Samuel goes to Saul to say look, you have sinned in disobeying God, and Saul’s reply is very telling: his men took sheep “to offer sacrifice to the Lord their God” which must be good, right? (Now a sacrifice would be a feast for a family, so, yes, “to the Lord” but also “for all of us…”) They were not, you know, really disobedient. They were doing something good.

But Samuel says, no, that’s not the case. Doing what you are told is good. Disobedience is always bad. How bad? Samuel compares it to Witchcraft and to Idolatry.

We might hear at this point about the “Primacy of Conscience” whereby even an “erring conscience is binding”.  And so we must follow our conscience.  

But Aquinas says “if erring reason [that is, the conscience – DHR] tell a man that he should go to another man’s wife, the will that abides by that erring reason is evil; since this error arises from ignorance of the Divine Law, which he is bound to know.” (Summa II.i.19.6) The Catholic teaching is not that the Conscience will always lead us right, but rather that a Conscience, properly formed by the Church into conformity with the Law of God will always lead us right.

As Catholics, we must submit to the teaching of the Church even if our erring conscience would lead us elsewhere. We reform the conscience. We do so for the inculcation of virtue, whereby the knowing and doing of the Good becomes effortless.

Saul was given a clear command of God to kill all the Amalekites and destroy all their wealth. But he ignored that and – doing what any good war leader would do – he allowed for there to be plunder. But God has had it out for the Amalekites since they tried to thwart the Exodus and no one has listened to the command to do them in entirely. Saul fails in this test as well.

Sometimes God commands things that are hard. That’s the way things go. But it is impossible for God to command what is untrue, unjust, or evil, for God is goodness, truth and justice in his person. We cannot fail in love, in truth, justice, or goodness by following God’s commands. It is better to follow these commands than to make up stuff on our own. Aquinas, again, “The eternal law cannot err, but human reason can. Consequently the will that abides by human reason, is not always right, nor is it always in accord with the eternal law.”

Jesus walks us down this path as well, with an interesting saying about sewing and vintnering. 

Nemo assumentum panni rudis assuit vestimento veteri: alioquin aufert supplementum novum a veteri, et major scissura fit.
No man seweth a piece of raw cloth to an old garment: otherwise the new piecing taketh away from the old, and there is made a greater rent.
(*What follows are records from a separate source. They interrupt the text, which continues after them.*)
-- ==== Sys2Proof/Machine/State.lean ====
section
/-! DEFINITION. The state of the module as plain data: every register, memory, queue and table that the spec gives it,
and State.reset. Sparse tables list only what differs from the value an unlisted key reads as. -/
namespace Sys2Proof.Machine

/-- Byte memory in its canonical form: addresses strictly rising, no byte equal to 0, which an unlisted address reads
as (log 5). -/
abbrev Memory := List Host.Cell

/-! ### The control processor -/

/-- The states of a strand (04 R105). -/
inductive RunState where | run | sleep | halted | stopped
  deriving DecidableEq, Repr, Inhabited

/-- A channel register: full bit, payload, and the poison of the payload (04 R85, 11 R260). -/
structure Channel where
  full : Bool
  payload : Word
  psn : Bool
  deriving DecidableEq, Repr, Inhabited

/-- A fault report: cause code, detail and EVAL (11 R255). -/
structure Report where
  cause : Nat
  detail : Nat
  eval : Word
  deriving DecidableEq, Repr, Inhabited

/-- A strand (04 R84, R98). STATUS is held as its fields (R99), EPC and TVEC as their WOFF (R101), p0 is never stored
as false, x0 never as other than 0. `busy` marks the registers that an operation in flight will write (R83), `acquires`
the acquires that have not completed (09 R223), `stall` that the strand waits at TLBI, GINST or TDONE, `stand` the handle and state of an HWAIT that
it stands at, and whether the handle has been in that state since (16 R369, log 64). -/
structure Strand where
  x : Vector Word 32
  p : BitVec 8
  k : Vector Channel 8
  pc : Word
  sb : Vector Nat 8
  prv : Bool
  intrap : Bool
  imp : Bool
  barbrk : Bool
  causeCode : BitVec 8
  causeDetail : BitVec 8
  epc : BitVec 15
  tvec : BitVec 15
  eval : Word
  wid : Word
  run : RunState
  wake : Bool
  pending : List Report
  busy : BitVec 32
  yielded : Bool
  acquires : Nat
  stall : Bool
  stand : Option (Nat × HState × Bool)
  deriving DecidableEq, Repr, Inhabited

/-- A message in an inbound buffer or in transit (04 R86). -/
structure Message where
  die : Nat
  site : Nat
  strand : Nat
  chan : Nat
  payload : Word
  psn : Bool
  srcSite : Nat
  srcStrand : Nat
  gen : Nat
  slot : Nat
  deriving DecidableEq, Repr, Inhabited

/-- A word of instruction memory: its bits, start bit and poison (04 R95). -/
structure IWord where
  bits : BitVec 32
  start : Bool
  psn : Bool
  deriving DecidableEq, Repr, Inhabited

/-- A line of the tile L1 (08 R194), with its partition tag and poison. -/
structure L1Line where
  data : Line
  part : BitVec 4
  psn : Bool
  deriving DecidableEq, Repr, Inhabited

/-- An entry of a TLB or capability slot (10 R246, R249). `gk` and the rest are the leaf's (R242). -/
structure TlbEntry where
  part : BitVec 4
  cgen : Nat
  vbase : Nat
  size : Nat
  pbase : Nat
  gk : BitVec 8
  kidx : Nat
  r : Bool
  w : Bool
  x : Bool
  c : Bool
  deriving DecidableEq, Repr, Inhabited

/-- How a page walk ends (10 R243, R244). -/
inductive WalkEnd where
  | notPresent | malformed | poisoned | context
  | leaf (e : TlbEntry)
  deriving DecidableEq, Repr, Inhabited

/-! ### The grid -/

/-- A 16-byte word with its tag and the poison of its halves; `ended` marks an end token (05 R111, 16 R354), `old` a word on its way to a stream
port that a predecessor's plane wrote before its PE switched to its successor's (03 R72, 06 R156). -/
structure GWord where
  bits : QWord
  tag : BitVec 5
  psn : BitVec 2
  ended : Bool
  old : Bool := false
  deriving DecidableEq, Repr, Inhabited

/-- Where the credit of a queued word returns: the PE and output queue of a route, a stream engine, the island's D port,
or nowhere (05 R121). -/
inductive Source where
  | route (site pe q : Nat)
  | dport
  | none
  deriving DecidableEq, Repr, Inhabited

/-- A word that stands in a queue, lane, port or buffer. -/
structure Queued where
  word : GWord
  src : Source
  deriving DecidableEq, Repr, Inhabited

/-- A place of an output queue: the route that was in force when it was taken, and its word, none while a delayed result
`id` holds it reserved (05 R119, R120, log 21). -/
structure OutPlace where
  id : Nat
  route : BitVec 64
  word : Option GWord
  deriving DecidableEq, Repr, Inhabited

/-- A delayed result of a PE (05 R119): the destination as of R113, the word, its flag and predicate action, and what it
waits for: kind 0 nothing, 3 MAMO, 4 MTAS, 5 XLTN. -/
structure Delayed where
  id : Nat
  dst : Nat
  word : GWord
  flag : Bool
  pact : Nat
  pidx : Nat
  kind : Nat
  deriving DecidableEq, Repr, Inhabited

/-- A configuration plane of one PE (05 R111, R128). An unlisted slot is EMPTY; an unlisted VC entry or route is 0. Bits `2k` and
`2k + 1` of `constPsn` are the poison of the halves of c`k` (11 R260). -/
structure Plane where
  slots : Tbl (BitVec 64)
  consts : Vector QWord 4
  constPsn : BitVec 8
  vc : Tbl (BitVec 16)
  routes : Tbl (BitVec 64)
  deriving DecidableEq, Repr, Inhabited

/-- A processing element (05 R111). `credit` counts the credits in use of each output queue (R121), `ins` the input queues that
have a route in the plane that a boundary leaves (R72). `onB` says which plane it reads: the switched bit turns it (R72). `loadCode` is the
result of its latest load: 0 clean, a check code of R114, or 0x100 for CFGUE. -/
structure Pe where
  planeA : Plane
  planeB : Plane
  onB : Bool
  d : Vector QWord 8
  dPsn : Vector (BitVec 2) 8
  p : BitVec 8
  inq : Vector (List Queued) 4
  part : Vector Nat 4
  outq : Vector (List OutPlace) 4
  credit : Vector Nat 4
  lgen : Tbl Nat
  rand : BitVec 128
  delayed : List Delayed
  switched : Bool
  ins : BitVec 4
  ended : Bool
  arrivals : Tbl Bool
  arrivalPhase : Tbl Nat
  arrivalGroup : Tbl Nat
  loadCode : Nat
  loadEval : Word
  deriving DecidableEq, Repr, Inhabited

/-- A word that travels on a route (05 R121). Its destination is read from the route record. -/
structure InFlight where
  pe : Nat
  q : Nat
  route : BitVec 64
  word : GWord
  deriving DecidableEq, Repr, Inhabited

/-- The shadow's load state (05 R129, R130). -/
inductive ShadowState where | notLoaded | loading | loaded | failed | armed
  deriving DecidableEq, Repr, Inhabited

/-- A grid command in progress at its issuing tile: 0 GLOAD, 1 GSPLICE, 2 GDRAIN, 4 GFRZ (16 R362 to R365). -/
structure GridCmd where
  kind : Nat
  strand : Nat
  slot : Nat
  sites : List Nat
  deriving DecidableEq, Repr, Inhabited

/-! ### The island -/

/-- A B latch: its state (0 EMPTY, 1 FILLING, 2 FULL or VALID), the bytes of B row by row, the E8M0 scales, the checksum
column as exact numerators over 2^-298, and its poison (05 R137, 17 R391). -/
structure Latch where
  state : Nat
  b : Memory
  scales : Memory
  checks : List (BitVec 48)
  psn : Bool
  deriving DecidableEq, Repr, Inhabited

/-- A command of the island that has issued and not completed: 0 MXCFG, 1 MXLDB, 2 MXROT, 3 MXZERO, 4 MXRD, 5 MXCHK (17 R389 to
R396). `arg` and `arg2` are its operands (the instruction word for MXROT), `dst` the register it writes, `mode` the MODE of RNDM at
issue, `stoch` the stochastic form; `fill` says it has started filling. -/
structure IslandCmd where
  kind : Nat
  strand : Nat
  slot : Nat
  arg : Word
  arg2 : Word
  dst : Reg
  mode : BitVec 3
  stoch : Bool
  fill : Bool
  deriving DecidableEq, Repr, Inhabited

/-- The matrix island (05 R134 to R141, 17 R388 to R396). An accumulator value not listed is the zero pattern of R184. -/
structure Island where
  configured : Bool
  config : Word
  front : Latch
  back : Latch
  acc : Tbl (BitVec 48)
  accPsn : List Nat
  lanes : Vector (List Queued) 9
  engineWords : List GWord
  half : Option (List GWord)
  nrr : Nat
  nps : Nat
  lastp : Nat
  dused : Nat
  cmds : List IslandCmd
  deriving DecidableEq, Repr, Inhabited

/-! ### Engines and handles -/

/-- A handle entry with its fill count (06 R142). `cover` has a bit for each byte of the extent that the current fill has written, and
`writers` names the commands that have written in it: a stream engine by its number, a copy by 8 plus its own (06 R144). -/
structure Handle where
  bnd : Bool
  state : HState
  ws : Bool
  psn : Bool
  rd : Nat
  swz : BitVec 5
  base : Nat
  len : Nat
  filled : Nat
  cover : Nat
  writers : List Nat
  deriving DecidableEq, Repr, Inhabited

/-- An HWAIT or HFREE that has issued with a set slot and waits for a state of a handle: its strand, its slot, and whether it is an HFREE (16 R368 to
R370, log 64). -/
structure HandleWait where
  strand : Nat
  slot : Nat
  handle : Nat
  want : HState
  unbind : Bool
  deriving DecidableEq, Repr, Inhabited

/-- A copy descriptor (06 R148); `descAddr` is where it was read, `cb8` for CPYC. -/
structure CopyDesc where
  descAddr : Nat
  saddr : Nat
  daddr : Nat
  sk : Nat
  dk : Nat
  sx : Nat
  sy : Nat
  dx : Nat
  dy : Nat
  all : Bool
  sh : Nat
  dh : Nat
  dswz : BitVec 5
  sswz : BitVec 5
  rel : Bool
  len : Nat
  cb8 : Bool
  deriving DecidableEq, Repr, Inhabited

/-- An armed template and the strand that armed it (06 R152). -/
structure Template where
  desc : CopyDesc
  strand : Nat
  deriving DecidableEq, Repr, Inhabited

/-- A copy token with its poison (06 R151), and the template that was armed when it reached the head of its queue (15 R349). -/
structure Token where
  bits : Word
  psn : Bool
  src : Source
  tpl : Option Template
  deriving DecidableEq, Repr, Inhabited

/-- The answer to a request of an engine: whether it was a write, its virtual address, error, bytes and poison (log 12). -/
structure PeerPiece where
  write : Bool
  va : Nat
  error : Bool
  data : List Byte
  psn : Bool
  deriving DecidableEq, Repr, Inhabited

/-- A copy in flight (06 R150, R164). `slot` is its set slot, 0 for a fired copy; `staging` the record it stages for;
`done` counts bytes written; `cbPos` is the source position of CPYC; `wait` that it waits for a translation or a peer; `peer` holds the peer's answers;
`fired` marks a copy that a token fired (06 R153), `lead` the staging copy whose merged read this one takes part in, itself for one that reads
(03 R64). -/
structure Job where
  id : Nat
  desc : CopyDesc
  strand : Nat
  slot : Nat
  staging : Option Nat
  acquired : Bool
  done : Nat
  cbPos : Nat
  cbBad : Bool
  wait : Bool
  peer : List PeerPiece
  fired : Bool
  lead : Option Nat
  deriving DecidableEq, Repr, Inhabited

/-- The states of a stream engine (06 R157). -/
inductive StreamState where | idle | ready | run | parked | fault
  deriving DecidableEq, Repr, Inhabited

/-- A word that a read run has read, or a fault token, that is not delivered yet, with the PE and the input queue of the pattern that read
it (06 R156, R158). -/
structure OutWord where
  word : GWord
  pe : Nat
  q : Nat
  deriving DecidableEq, Repr, Inhabited

/-- A stream engine: pattern descriptor words, window word, state, position, the SGO it serves, the words that wait at its
write port, the word being packed, the words not yet delivered (a fault token among them), the delay line and its poison,
the peer's answers, and the count of words or elements it has taken from its port (06 R154 to R160). -/
structure Stream where
  state : StreamState
  desc : List Word
  window : Option Word
  pos : Nat
  strand : Nat
  slot : Nat
  cause : Nat
  detail : Nat
  port : List Queued
  pack : QWord
  packPsn : BitVec 2
  packed : Nat
  acquired : Bool
  delay : Memory
  delayPsn : List Nat
  out : List OutWord
  taken : Nat
  cbBad : Bool
  wait : Bool
  peer : List PeerPiece
  deriving DecidableEq, Repr, Inhabited

/-- An engine command that waits in the tile's command queue (06 R163): 0 CPY, 1 CPYC, 2 CPYT, 3 CPYQ, 4 SCFG, 5 SWIN,
6 SGO, 7 SHALT; `unit` is the queue or engine. -/
structure EngineCmd where
  kind : Nat
  strand : Nat
  slot : Nat
  arg : Word
  unit : Nat
  deriving DecidableEq, Repr, Inhabited

/-- What has written a scratchpad word that others may still find as it stood: a strand's store, until its access ends; a PE's MST; an
stream engine or copy, by its number; the island (09 R230). -/
inductive Racer where
  | store (id : Nat) | grid | engine (who : Nat) | island
  deriving DecidableEq, Repr, Inhabited
/-- Another value that a racing reader may find in an aligned 4-byte word of a scratchpad (09 R230); none finds it any more once it is `over`,
while its writer goes on. -/
structure Race where
  word : Nat
  value : BitVec 32
  psn : Bool
  writer : Racer
  past : Bool
  deriving DecidableEq, Repr, Inhabited

/-- A compute tile or armature core (01 R17). `act` and `pln` give the grid's active plane: `pln` is false before any
commit. `codeLen` and `codeLen2` are the section lengths in bytes of the running half and of a spliced successor's, `requests` the SENDs that ask
for a credit of its inbound buffer, by site, strand and PC (04 R88), `cycle` the count of its c-cycles modulo 4 (04 R81), `firmware` the role
whose firmware an armature core runs (01 R14), `races` the other values that racing readers of its scratchpad may find (09 R230). -/
structure Tile where
  strands : Vector Strand 4
  widw : Word
  rgnb : Word
  gen : Nat
  gen2 : Option Nat
  part : BitVec 4
  gkey : BitVec 8
  zsc : Bool
  sat : Bool
  rnd : BitVec 3
  task : Option Nat
  succ : Option Nat
  imem : Tbl IWord
  half : Bool
  codeLen : Nat
  codeLen2 : Nat
  inbuf : List Message
  credits : Nat
  requests : List (Nat × Nat × Nat)
  cycle : Nat
  firmware : Option Nat
  l1 : Tbl L1Line
  spad : Memory
  spadTag : Tbl (BitVec 4)
  spadPsn : List Nat
  races : List Race
  handles : Tbl Handle
  hwaits : List HandleWait
  queues : Tbl (List Token)
  templates : Tbl Template
  jobs : List Job
  streams : Tbl Stream
  cmdq : List EngineCmd
  caps : Tbl TlbEntry
  capNext : Nat
  utlb : Vector (List TlbEntry) 4
  pes : Tbl Pe
  firing : Bool
  heldPf : Bool
  planeOn : Bool
  actB : Bool
  shadow : ShadowState
  splicing : Bool
  rndAct : BitVec 3
  rndNew : BitVec 3
  routes : List InFlight
  ports : Tbl (List Queued)
  gridCmds : List GridCmd
  island : Island
  fwdIn : List GWord
  bndDone : Bool
  deriving DecidableEq, Repr, Inhabited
Saul wants to take what he knows about running an army and do – mostly – what God has commanded. Our temptation always is to say that we can take our old lifestyle, our old patterns of thinking and just sew on a Christian patch. We can oppress the poor and deny our workers their wages as a Christian. We can be racist as a Christian. We can seek wealth as an end as a Christian. We can do sex outside of Marriage as a Christian. We can do sex inside a Marriage with contraception as a Christian. Samuel compares all of this to Witchcraft and Idolatry. We might as well do fortune telling and play with the Ouija boards and burn incense to Kuan Yin.

Jesus is clear: our old things will tear apart from the patch, our wineskins will burst spoiling both the wineskins and the wine.

Samuel is clear, too: you have rejected God, God has rejected you as king. A king served as priest and teacher for his people. Saul is not fit for either – nor as war leader – because he has decided, when it comes to God’s commands, there might be times when he knows better.

When our conscience wants us to go against God, it is our job to reform the conscience. Not to make an idol of our will, nor to say, with Luther, “Hier stehe ich. Ich kann nicht anders. Gott helfe mir.” (God help me be standing here against God?) Rather we are to say, with David, 

Concupivi salutare tuum, Domine, et lex tua meditatio mea est.
Vivet anima mea, et laudabit te, et judicia tua adjuvabunt me.
Erravi sicut ovis quæ periit: quære servum tuum, quia mandata tua non sum oblitus.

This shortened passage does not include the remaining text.